Saved data entries:
<<<<

-- ==== Sys2Proof/Laws/KeptLinks.lean ====
section
/-! SUPPORT. That the guest, the cascade and the coherent domains keep both byte memories in canonical form and change the OTP only as it may be burnt: one lemma for each
operation that answers a device. -/

namespace Sys2Proof.Machine

open Sys2Proof

set_option linter.unreachableTactic false
set_option linter.unusedTactic false
set_option linter.unusedSimpArgs false

@[simp] theorem Dev.setGst_kept (o : Keep) (a0 : Dev) (a1) (h0 : Kept o a0) : Kept o (@Dev.setGst a0 a1) := by
  simp +contextual [Dev.setGst, *]

@[simp] theorem Dev.guestAgain_kept (o : Keep) (a0 : Dev) (h0 : Kept o a0) : Kept o (@Dev.guestAgain a0) := by
  unfold Dev.guestAgain
  (repeat' split) <;> simp +contextual [*]

@[simp] theorem Dev.guestFail_kept (o : Keep) (a0 : Dev) (a1) (h0 : Kept o a0) : Kept o (@Dev.guestFail a0 a1) := by
  unfold Dev.guestFail
  repeat' first | assumption | intro _ | with_reducible apply kept_ite | with_reducible apply kept_forAll | with_reducible apply kept_foldl | with_reducible apply kept_when | with_reducible apply kept_foldl_fst | with_reducible apply kept_ite_fst | with_reducible apply kept_ite_snd | with_reducible apply Dev.guestDead_kept | with_reducible apply Dev.setGst_kept | (simp only [kept_mk, keptMem_dev]; done) | split | (simp only [kept_mk, keptMem_dev])

@[simp] theorem Dev.detach_kept (o : Keep) (a0 : Dev) (h0 : Kept o a0) : Kept o (@Dev.detach a0) := by
  simp +contextual [Dev.detach, *]

@[simp] theorem Dev.violate_kept (o : Keep) (a0 : Dev) (h0 : Kept o a0) : Kept o (@Dev.violate a0) := by
  simp (maxDischargeDepth := 20) +contextual [Dev.violate, *]

@[simp] theorem Dev.guestBad_kept (o : Keep) (a0 : Dev) (a1) (a2) (a3) (h0 : Kept o a0) : Kept o (@Dev.guestBad a0 a1 a2 a3) := by
  unfold Dev.guestBad
  repeat' first | assumption | intro _ | with_reducible apply kept_ite | with_reducible apply kept_forAll | with_reducible apply kept_foldl | with_reducible apply kept_when | with_reducible apply kept_foldl_fst | with_reducible apply kept_ite_fst | with_reducible apply kept_ite_snd | with_reducible apply Dev.respond_kept | with_reducible apply Dev.guestFail_kept | with_reducible apply Dev.raise_kept | with_reducible apply Dev.violate_kept | (simp only [kept_mk, keptMem_dev]; done) | split | (simp only [kept_mk, keptMem_dev])

@[simp] theorem Dev.guestOov_kept (o : Keep) (a0 : Dev) (a1) (a2) (a3) (h0 : Kept o a0) : Kept o (@Dev.guestOov a0 a1 a2 a3) := by
  unfold Dev.guestOov
  repeat' first | assumption | intro _ | with_reducible apply kept_ite | with_reducible apply kept_forAll | with_reducible apply kept_foldl | with_reducible apply kept_when | with_reducible apply kept_foldl_fst | with_reducible apply kept_ite_fst | with_reducible apply kept_ite_snd | with_reducible apply Dev.raise_kept | with_reducible apply Dev.setGst_kept | with_reducible apply Dev.respond_kept | (simp only [kept_mk, keptMem_dev]; done) | split | (simp only [kept_mk, keptMem_dev])

@[simp] theorem Dev.memberConflict_kept (o : Keep) (a0 : Dev) (a1) (a2) (a3) (h0 : Kept o a0) : Kept o (@Dev.memberConflict a0 a1 a2 a3) := by
  unfold Dev.memberConflict
  repeat' first | assumption | intro _ | with_reducible apply kept_ite | with_reducible apply kept_forAll | with_reducible apply kept_foldl | with_reducible apply kept_when | with_reducible apply kept_foldl_fst | with_reducible apply kept_ite_fst | with_reducible apply kept_ite_snd | with_reducible apply Dev.send_kept | with_reducible apply Dev.respond1_kept | (simp only [kept_mk, keptMem_dev]; done) | split | (simp only [kept_mk, keptMem_dev])

@[simp] theorem Dev.resumedTimeout_kept (o : Keep) (a0 : Dev) (h0 : Kept o a0) : Kept o (@Dev.resumedTimeout a0) := by
  unfold Dev.resumedTimeout
  repeat' first | assumption | intro _ | with_reducible apply kept_ite | with_reducible apply kept_forAll | with_reducible apply kept_foldl | with_reducible apply kept_when | with_reducible apply kept_foldl_fst | with_reducible apply kept_ite_fst | with_reducible apply kept_ite_snd | with_reducible apply Dev.guestFail_kept | with_reducible apply Dev.raise_kept | with_reducible apply Dev.setGst_kept | (simp only [kept_mk, keptMem_dev]; done) | split | (simp only [kept_mk, keptMem_dev])

@[simp] theorem Dev.guestAccessSend_kept (o : Keep) (a0 : Dev) (h0 : Kept o a0) : Kept o (@Dev.guestAccessSend a0) := by
  unfold Dev.guestAccessSend
  repeat' first | assumption | intro _ | with_reducible apply kept_ite | with_reducible apply kept_forAll | with_reducible apply kept_foldl | with_reducible apply kept_when | with_reducible apply kept_foldl_fst | with_reducible apply kept_ite_fst | with_reducible apply kept_ite_snd | with_reducible apply Dev.emit_kept | with_reducible apply Dev.setGst_kept | (simp only [kept_mk, keptMem_dev]; done) | split | (simp only [kept_mk, keptMem_dev])

@[simp] theorem Dev.guestAccessTimeout_kept (o : Keep) (a0 : Dev) (h0 : Kept o a0) : Kept o (@Dev.guestAccessTimeout a0) := by
  unfold Dev.guestAccessTimeout
  repeat' first | assumption | intro _ | with_reducible apply kept_ite | with_reducible apply kept_forAll | with_reducible apply kept_foldl | with_reducible apply kept_when | with_reducible apply kept_foldl_fst | with_reducible apply kept_ite_fst | with_reducible apply kept_ite_snd | with_reducible apply Dev.guestAccessSend_kept | with_reducible apply Dev.raise_kept | with_reducible apply Dev.reply_kept | with_reducible apply Dev.setGst_kept | (simp only [kept_mk, keptMem_dev]; done) | split | (simp only [kept_mk, keptMem_dev])

@[simp] theorem Dev.guestModuleLoss_kept (o : Keep) (a0 : Dev) (h0 : Kept o a0) : Kept o (@Dev.guestModuleLoss a0) := by
  simp (maxDischargeDepth := 20) +contextual [Dev.guestModuleLoss, *]

@[simp] theorem Dev.attachTimeout_kept (o : Keep) (a0 : Dev) (h0 : Kept o a0) : Kept o (@Dev.attachTimeout a0) := by
  simp (maxDischargeDepth := 20) +contextual [Dev.attachTimeout, *]

@[simp] theorem Dev.guestResetRelease_kept (o : Keep) (a0 : Dev) (h0 : Kept o a0) : Kept o (@Dev.guestResetRelease a0) := by
  simp (maxDischargeDepth := 20) +contextual [Dev.guestResetRelease, *]

@[simp] theorem Dev.guestBoundary_kept (o : Keep) (a0 : Dev) (a1 : Dev) (h0 : Kept o a0) : Kept o (@Dev.guestBoundary a0 a1) := by
  unfold Dev.guestBoundary
  repeat' first | assumption | intro _ | with_reducible apply kept_ite | with_reducible apply kept_forAll | with_reducible apply kept_foldl | with_reducible apply kept_when | with_reducible apply kept_foldl_fst | with_reducible apply kept_ite_fst | with_reducible apply kept_ite_snd | with_reducible apply Dev.flushGuest_kept | with_reducible apply Dev.raise_kept | with_reducible apply Dev.setGst_kept | with_reducible apply forAll_kept | with_reducible apply Dev.setHs_kept | with_reducible apply Dev.primeGuest_kept | with_reducible apply Dev.emit_kept | (simp only [kept_mk, keptMem_dev]; done) | split | (simp only [kept_mk, keptMem_dev])

@[simp] theorem Dev.chrotenFlitReceive_kept (o : Keep) (a0 : Dev) (a1) (a2) (a3) (a4) (h0 : Kept o a0) : Kept o (@Dev.chrotenFlitReceive a0 a1 a2 a3 a4) := by
  simp (maxDischargeDepth := 20) +contextual [Dev.chrotenFlitReceive, *]

@[simp] theorem Dev.moduleDown_kept (o : Keep) (a0 : Dev) (a1) (a2) (h0 : Kept o a0) : Kept o (@Dev.moduleDown a0 a1 a2) := by
  unfold Dev.moduleDown
  repeat' first | assumption | intro _ | with_reducible apply kept_ite | with_reducible apply kept_forAll | with_reducible apply kept_foldl | with_reducible apply kept_when | with_reducible apply kept_foldl_fst | with_reducible apply kept_ite_fst | with_reducible apply kept_ite_snd | with_reducible apply Dev.setMod_kept | with_reducible apply Dev.raise_kept | with_reducible apply Dev.setGst_kept | with_reducible apply Dev.guestFail_kept | (simp only [kept_mk, keptMem_dev]; done) | split | (simp only [kept_mk, keptMem_dev])

@[simp] theorem Dev.reattach_kept (o : Keep) (a0 : Dev) (a1) (h0 : Kept o a0) : Kept o (@Dev.reattach a0 a1) := by
  simp (maxDischargeDepth := 20) +contextual [Dev.reattach, *]

@[simp] theorem Dev.chrotenModuleUp_kept (o : Keep) (a0 : Dev) (a1) (a2) (a3) (h0 : Kept o a0) : Kept o (@Dev.chrotenModuleUp a0 a1 a2 a3) := by
  simp (maxDischargeDepth := 20) +contextual [Dev.chrotenModuleUp, *]

@[simp] theorem Dev.guestRegisterAccessPacket_kept (o : Keep) (a0 : Dev) (h0 : Kept o a0) : Kept o (@Dev.guestRegisterAccessPacket a0) := by
  simp (maxDischargeDepth := 20) +contextual [Dev.guestRegisterAccessPacket, *]

@[simp] theorem Dev.guestAccess_kept (o : Keep) (a0 : Dev) (a1) (a2) (a3) (a4) (a5) (h0 : Kept o a0) : Kept o (@Dev.guestAccess a0 a1 a2 a3 a4 a5) := by
  simp (maxDischargeDepth := 20) +contextual [Dev.guestAccess, *]

@[simp] theorem Dev.creditReturn_kept (o : Keep) (a0 : Dev) (a1) (a2) (h0 : Kept o a0) : Kept o (@Dev.creditReturn a0 a1 a2) := by
  simp (maxDischargeDepth := 20) +contextual [Dev.creditReturn, *]

@[simp] theorem Dev.guestBIConflict_kept (o : Keep) (a0 : Dev) (a1) (h0 : Kept o a0) : Kept o (@Dev.guestBIConflict a0 a1) := by
  simp (maxDischargeDepth := 20) +contextual [Dev.guestBIConflict, *]

@[simp] theorem Dev.resumed_kept (o : Keep) (a0 : Dev) (h0 : Kept o a0) : Kept o (@Dev.resumed a0) := by
  simp (maxDischargeDepth := 20) +contextual [Dev.resumed, *]

@[simp] theorem Dev.guestAccessCompletion_kept (o : Keep) (a0 : Dev) (a1) (h0 : Kept o a0) : Kept o (@Dev.guestAccessCompletion a0 a1) := by
  unfold Dev.guestAccessCompletion
  repeat' first | assumption | intro _ | with_reducible apply kept_ite | with_reducible apply kept_forAll | with_reducible apply kept_foldl | with_reducible apply kept_when | with_reducible apply kept_foldl_fst | with_reducible apply kept_ite_fst | with_reducible apply kept_ite_snd | with_reducible apply Dev.setGst_kept | with_reducible apply Dev.guestAccessSend_kept | with_reducible apply Dev.reply_kept | (simp only [kept_mk, keptMem_dev]; done) | split | (simp only [kept_mk, keptMem_dev])

@[simp] theorem Dev.attach_kept (o : Keep) (a0 : Dev) (a1) (a2) (a3) (h0 : Kept o a0) : Kept o (@Dev.attach a0 a1 a2 a3) := by
  simp (maxDischargeDepth := 20) +contextual [Dev.attach, *]

@[simp] theorem Dev.guestRequest_kept (o : Keep) (a0 : Dev) (a1) (a2) (a3) (a4) (h0 : Kept o a0) : Kept o (@Dev.guestRequest a0 a1 a2 a3 a4) := by
  simp (maxDischargeDepth := 20) +contextual [Dev.guestRequest, *]

@[simp] theorem Dev.guestMemInvNT_kept (o : Keep) (a0 : Dev) (a1) (a2) (a3) (h0 : Kept o a0) : Kept o (@Dev.guestMemInvNT a0 a1 a2 a3) := by
  simp (maxDischargeDepth := 20) +contextual [Dev.guestMemInvNT, *]

@[simp] theorem Dev.guestMemWrPtl_kept (o : Keep) (a0 : Dev) (a1) (a2) (a3) (a4) (a5) (a6) (h0 : Kept o a0) : Kept o (@Dev.guestMemWrPtl a0 a1 a2 a3 a4 a5 a6) := by
  simp (maxDischargeDepth := 20) +contextual [Dev.guestMemWrPtl, *]

@[simp] theorem Dev.guestMemRdData_kept (o : Keep) (a0 : Dev) (a1) (a2) (h0 : Kept o a0) : Kept o (@Dev.guestMemRdData a0 a1 a2) := by
  simp (maxDischargeDepth := 20) +contextual [Dev.guestMemRdData, *]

>>>>

Task objective >> Exact duplication is required for the lines above, from the line that contains "(@Dev.chrotenFlitReceive a0 a1 a2 a3 a4) := by" to the line that contains "unfold Dev.moduleDown", inclusive; omit all others.

Result of this task >>
@[simp] theorem Dev.chrotenFlitReceive_kept (o : Keep) (a0 : Dev) (a1) (a2) (a3) (a4) (h0 : Kept o a0) : Kept o (@Dev.chrotenFlitReceive a0 a1 a2 a3 a4) := by
  simp (maxDischargeDepth := 20) +contextual [Dev.chrotenFlitReceive, *]

@[simp] theorem Dev.moduleDown_kept (o : Keep) (a0 : Dev) (a1) (a2) (h0 : Kept o a0) : Kept o (@Dev.moduleDown a0 a1 a2) := by
  unfold Dev.moduleDown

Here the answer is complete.